Your objective
What is needed is an exact copy of all the records below.

Records to process
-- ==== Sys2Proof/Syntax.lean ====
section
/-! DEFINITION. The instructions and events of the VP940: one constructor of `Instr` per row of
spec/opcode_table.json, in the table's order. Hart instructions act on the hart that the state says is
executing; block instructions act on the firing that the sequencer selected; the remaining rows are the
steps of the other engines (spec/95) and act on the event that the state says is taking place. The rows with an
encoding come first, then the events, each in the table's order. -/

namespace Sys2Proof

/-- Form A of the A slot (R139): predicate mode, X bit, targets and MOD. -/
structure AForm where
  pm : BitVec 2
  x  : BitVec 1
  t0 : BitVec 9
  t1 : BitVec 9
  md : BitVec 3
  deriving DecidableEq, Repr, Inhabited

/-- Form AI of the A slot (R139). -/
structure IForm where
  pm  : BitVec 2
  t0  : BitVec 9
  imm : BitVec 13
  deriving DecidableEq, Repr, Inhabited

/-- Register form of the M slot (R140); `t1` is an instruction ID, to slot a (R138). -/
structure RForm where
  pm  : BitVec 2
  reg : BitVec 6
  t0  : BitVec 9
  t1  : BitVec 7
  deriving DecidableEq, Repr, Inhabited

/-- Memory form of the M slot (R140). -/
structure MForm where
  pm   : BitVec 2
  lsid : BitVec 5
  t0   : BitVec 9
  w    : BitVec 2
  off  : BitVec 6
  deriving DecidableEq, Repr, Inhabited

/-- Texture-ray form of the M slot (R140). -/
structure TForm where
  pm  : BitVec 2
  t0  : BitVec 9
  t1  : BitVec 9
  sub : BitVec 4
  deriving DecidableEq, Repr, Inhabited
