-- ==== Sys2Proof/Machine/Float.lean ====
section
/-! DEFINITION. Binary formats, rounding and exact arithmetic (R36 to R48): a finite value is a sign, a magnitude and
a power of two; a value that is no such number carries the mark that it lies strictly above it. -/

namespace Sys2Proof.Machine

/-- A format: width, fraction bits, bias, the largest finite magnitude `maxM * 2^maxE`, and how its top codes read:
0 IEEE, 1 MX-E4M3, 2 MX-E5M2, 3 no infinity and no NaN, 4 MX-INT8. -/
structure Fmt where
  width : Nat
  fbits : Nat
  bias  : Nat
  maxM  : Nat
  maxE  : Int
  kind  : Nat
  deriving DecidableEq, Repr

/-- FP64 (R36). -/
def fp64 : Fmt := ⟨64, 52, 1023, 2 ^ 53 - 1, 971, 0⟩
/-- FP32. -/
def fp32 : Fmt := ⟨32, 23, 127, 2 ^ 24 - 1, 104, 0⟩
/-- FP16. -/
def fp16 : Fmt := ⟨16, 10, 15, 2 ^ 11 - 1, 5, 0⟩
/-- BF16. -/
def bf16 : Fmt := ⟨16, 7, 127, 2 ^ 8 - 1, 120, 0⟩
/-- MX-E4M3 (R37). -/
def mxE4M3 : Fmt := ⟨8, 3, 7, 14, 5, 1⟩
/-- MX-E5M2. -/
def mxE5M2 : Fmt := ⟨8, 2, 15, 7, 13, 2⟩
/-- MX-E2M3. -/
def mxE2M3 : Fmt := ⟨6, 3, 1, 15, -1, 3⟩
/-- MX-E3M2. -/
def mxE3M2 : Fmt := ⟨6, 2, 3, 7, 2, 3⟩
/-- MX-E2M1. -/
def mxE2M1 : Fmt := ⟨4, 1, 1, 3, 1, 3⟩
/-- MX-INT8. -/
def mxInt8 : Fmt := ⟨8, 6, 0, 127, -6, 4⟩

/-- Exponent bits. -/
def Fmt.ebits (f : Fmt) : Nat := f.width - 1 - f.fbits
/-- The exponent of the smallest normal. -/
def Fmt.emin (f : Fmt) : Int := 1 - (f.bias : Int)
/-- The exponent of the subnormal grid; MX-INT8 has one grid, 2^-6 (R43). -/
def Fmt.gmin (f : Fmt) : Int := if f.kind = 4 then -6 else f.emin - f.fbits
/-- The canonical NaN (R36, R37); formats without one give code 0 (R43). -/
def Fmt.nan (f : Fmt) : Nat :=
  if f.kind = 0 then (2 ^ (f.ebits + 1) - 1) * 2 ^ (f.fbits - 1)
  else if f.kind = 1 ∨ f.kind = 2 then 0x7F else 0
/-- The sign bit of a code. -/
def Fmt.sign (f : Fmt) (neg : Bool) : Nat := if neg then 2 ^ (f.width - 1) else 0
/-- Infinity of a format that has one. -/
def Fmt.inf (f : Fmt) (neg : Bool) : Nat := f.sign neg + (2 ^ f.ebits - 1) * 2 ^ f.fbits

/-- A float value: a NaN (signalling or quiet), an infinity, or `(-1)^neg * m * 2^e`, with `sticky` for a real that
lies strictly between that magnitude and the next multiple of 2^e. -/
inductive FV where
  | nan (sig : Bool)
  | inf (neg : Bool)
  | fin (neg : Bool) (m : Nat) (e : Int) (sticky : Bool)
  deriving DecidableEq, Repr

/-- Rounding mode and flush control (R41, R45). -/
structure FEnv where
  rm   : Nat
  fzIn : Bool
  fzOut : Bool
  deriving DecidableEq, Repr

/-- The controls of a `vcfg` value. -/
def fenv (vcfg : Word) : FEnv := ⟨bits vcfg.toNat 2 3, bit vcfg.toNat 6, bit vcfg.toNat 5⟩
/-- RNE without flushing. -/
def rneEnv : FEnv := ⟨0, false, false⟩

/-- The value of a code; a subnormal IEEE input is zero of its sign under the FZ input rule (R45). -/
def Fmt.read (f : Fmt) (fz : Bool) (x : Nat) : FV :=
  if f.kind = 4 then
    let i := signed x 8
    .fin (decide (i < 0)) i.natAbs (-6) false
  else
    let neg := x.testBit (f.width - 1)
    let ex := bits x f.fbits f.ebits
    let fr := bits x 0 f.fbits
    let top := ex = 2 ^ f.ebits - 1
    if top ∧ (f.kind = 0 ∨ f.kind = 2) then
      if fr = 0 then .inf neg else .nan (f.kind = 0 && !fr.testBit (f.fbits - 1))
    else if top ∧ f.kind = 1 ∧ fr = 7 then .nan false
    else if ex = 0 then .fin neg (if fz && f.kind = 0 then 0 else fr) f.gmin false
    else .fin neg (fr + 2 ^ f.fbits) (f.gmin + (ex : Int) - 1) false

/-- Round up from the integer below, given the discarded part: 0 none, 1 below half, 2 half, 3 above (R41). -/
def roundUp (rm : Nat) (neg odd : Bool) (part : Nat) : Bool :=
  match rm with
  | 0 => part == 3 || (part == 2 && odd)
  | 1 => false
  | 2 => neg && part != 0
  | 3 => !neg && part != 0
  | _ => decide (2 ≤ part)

Response area
-- ==== Sys2Proof/Syntax.lean ====
section
/-! DEFINITION. The instructions and events of the VP940: one constructor of `Instr` per row of
spec/opcode_table.json, in the table's order. Hart instructions act on the hart that the state says is
executing; block instructions act on the firing that the sequencer selected; the remaining rows are the
steps of the other engines (spec/95) and act on the event that the state says is taking place. The rows with an
encoding come first, then the events, each in the table's order. -/

namespace Sys2Proof

/-- Form A of the A slot (R139): predicate mode, X bit, targets and MOD. -/
structure AForm where
  pm : BitVec 2
  x  : BitVec 1
  t0 : BitVec 9
  t1 : BitVec 9
  md : BitVec 3
  deriving DecidableEq, Repr, Inhabited

/-- Form AI of the A slot (R139). -/
structure IForm where
  pm  : BitVec 2
  t0  : BitVec 9
  imm : BitVec 13
  deriving DecidableEq, Repr, Inhabited

/-- Register form of the M slot (R140); `t1` is an instruction ID, to slot a (R138). -/
structure RForm where
  pm  : BitVec 2
  reg : BitVec 6
  t0  : BitVec 9
  t1  : BitVec 7
  deriving DecidableEq, Repr, Inhabited

/-- Memory form of the M slot (R140). -/
structure MForm where
  pm   : BitVec 2
  lsid : BitVec 5
  t0   : BitVec 9
  w    : BitVec 2
  off  : BitVec 6
  deriving DecidableEq, Repr, Inhabited

/-- Texture-ray form of the M slot (R140). -/
structure TForm where
  pm  : BitVec 2
  t0  : BitVec 9
  t1  : BitVec 9
  sub : BitVec 4
  deriving DecidableEq, Repr, Inhabited
-- ==== Sys2Proof/Machine/Float.lean ====
section
/-! DEFINITION. Binary formats, rounding and exact arithmetic (R36 to R48): a finite value is a sign, a magnitude and
a power of two; a value that is no such number carries the mark that it lies strictly above it. -/

namespace Sys2Proof.Machine

/-- A format: width, fraction bits, bias, the largest finite magnitude `maxM * 2^maxE`, and how its top codes read:
0 IEEE, 1 MX-E4M3, 2 MX-E5M2, 3 no infinity and no NaN, 4 MX-INT8. -/
structure Fmt where
  width : Nat
  fbits : Nat
  bias  : Nat
  maxM  : Nat
  maxE  : Int
  kind  : Nat
  deriving DecidableEq, Repr

/-- FP64 (R36). -/
def fp64 : Fmt := ⟨64, 52, 1023, 2 ^ 53 - 1, 971, 0⟩
/-- FP32. -/
def fp32 : Fmt := ⟨32, 23, 127, 2 ^ 24 - 1, 104, 0⟩
/-- FP16. -/
def fp16 : Fmt := ⟨16, 10, 15, 2 ^ 11 - 1, 5, 0⟩
/-- BF16. -/
def bf16 : Fmt := ⟨16, 7, 127, 2 ^ 8 - 1, 120, 0⟩
/-- MX-E4M3 (R37). -/
def mxE4M3 : Fmt := ⟨8, 3, 7, 14, 5, 1⟩
/-- MX-E5M2. -/
def mxE5M2 : Fmt := ⟨8, 2, 15, 7, 13, 2⟩
/-- MX-E2M3. -/
def mxE2M3 : Fmt := ⟨6, 3, 1, 15, -1, 3⟩
/-- MX-E3M2. -/
def mxE3M2 : Fmt := ⟨6, 2, 3, 7, 2, 3⟩
/-- MX-E2M1. -/
def mxE2M1 : Fmt := ⟨4, 1, 1, 3, 1, 3⟩
/-- MX-INT8. -/
def mxInt8 : Fmt := ⟨8, 6, 0, 127, -6, 4⟩

/-- Exponent bits. -/
def Fmt.ebits (f : Fmt) : Nat := f.width - 1 - f.fbits
/-- The exponent of the smallest normal. -/
def Fmt.emin (f : Fmt) : Int := 1 - (f.bias : Int)
/-- The exponent of the subnormal grid; MX-INT8 has one grid, 2^-6 (R43). -/
def Fmt.gmin (f : Fmt) : Int := if f.kind = 4 then -6 else f.emin - f.fbits
/-- The canonical NaN (R36, R37); formats without one give code 0 (R43). -/
def Fmt.nan (f : Fmt) : Nat :=
  if f.kind = 0 then (2 ^ (f.ebits + 1) - 1) * 2 ^ (f.fbits - 1)
  else if f.kind = 1 ∨ f.kind = 2 then 0x7F else 0
/-- The sign bit of a code. -/
def Fmt.sign (f : Fmt) (neg : Bool) : Nat := if neg then 2 ^ (f.width - 1) else 0
/-- Infinity of a format that has one. -/
def Fmt.inf (f : Fmt) (neg : Bool) : Nat := f.sign neg + (2 ^ f.ebits - 1) * 2 ^ f.fbits

/-- A float value: a NaN (signalling or quiet), an infinity, or `(-1)^neg * m * 2^e`, with `sticky` for a real that
lies strictly between that magnitude and the next multiple of 2^e. -/
inductive FV where
  | nan (sig : Bool)
  | inf (neg : Bool)
  | fin (neg : Bool) (m : Nat) (e : Int) (sticky : Bool)
  deriving DecidableEq, Repr

/-- Rounding mode and flush control (R41, R45). -/
structure FEnv where
  rm   : Nat
  fzIn : Bool
  fzOut : Bool
  deriving DecidableEq, Repr

/-- The controls of a `vcfg` value. -/
def fenv (vcfg : Word) : FEnv := ⟨bits vcfg.toNat 2 3, bit vcfg.toNat 6, bit vcfg.toNat 5⟩
/-- RNE without flushing. -/
def rneEnv : FEnv := ⟨0, false, false⟩

/-- The value of a code; a subnormal IEEE input is zero of its sign under the FZ input rule (R45). -/
def Fmt.read (f : Fmt) (fz : Bool) (x : Nat) : FV :=
  if f.kind = 4 then
    let i := signed x 8
    .fin (decide (i < 0)) i.natAbs (-6) false
  else
    let neg := x.testBit (f.width - 1)
    let ex := bits x f.fbits f.ebits
    let fr := bits x 0 f.fbits
    let top := ex = 2 ^ f.ebits - 1
    if top ∧ (f.kind = 0 ∨ f.kind = 2) then
      if fr = 0 then .inf neg else .nan (f.kind = 0 && !fr.testBit (f.fbits - 1))
    else if top ∧ f.kind = 1 ∧ fr = 7 then .nan false
    else if ex = 0 then .fin neg (if fz && f.kind = 0 then 0 else fr) f.gmin false
    else .fin neg (fr + 2 ^ f.fbits) (f.gmin + (ex : Int) - 1) false

/-- Round up from the integer below, given the discarded part: 0 none, 1 below half, 2 half, 3 above (R41). -/
def roundUp (rm : Nat) (neg odd : Bool) (part : Nat) : Bool :=
  match rm with
  | 0 => part == 3 || (part == 2 && odd)
  | 1 => false
  | 2 => neg && part != 0
  | 3 => !neg && part != 0
  | _ => decide (2 ≤ part)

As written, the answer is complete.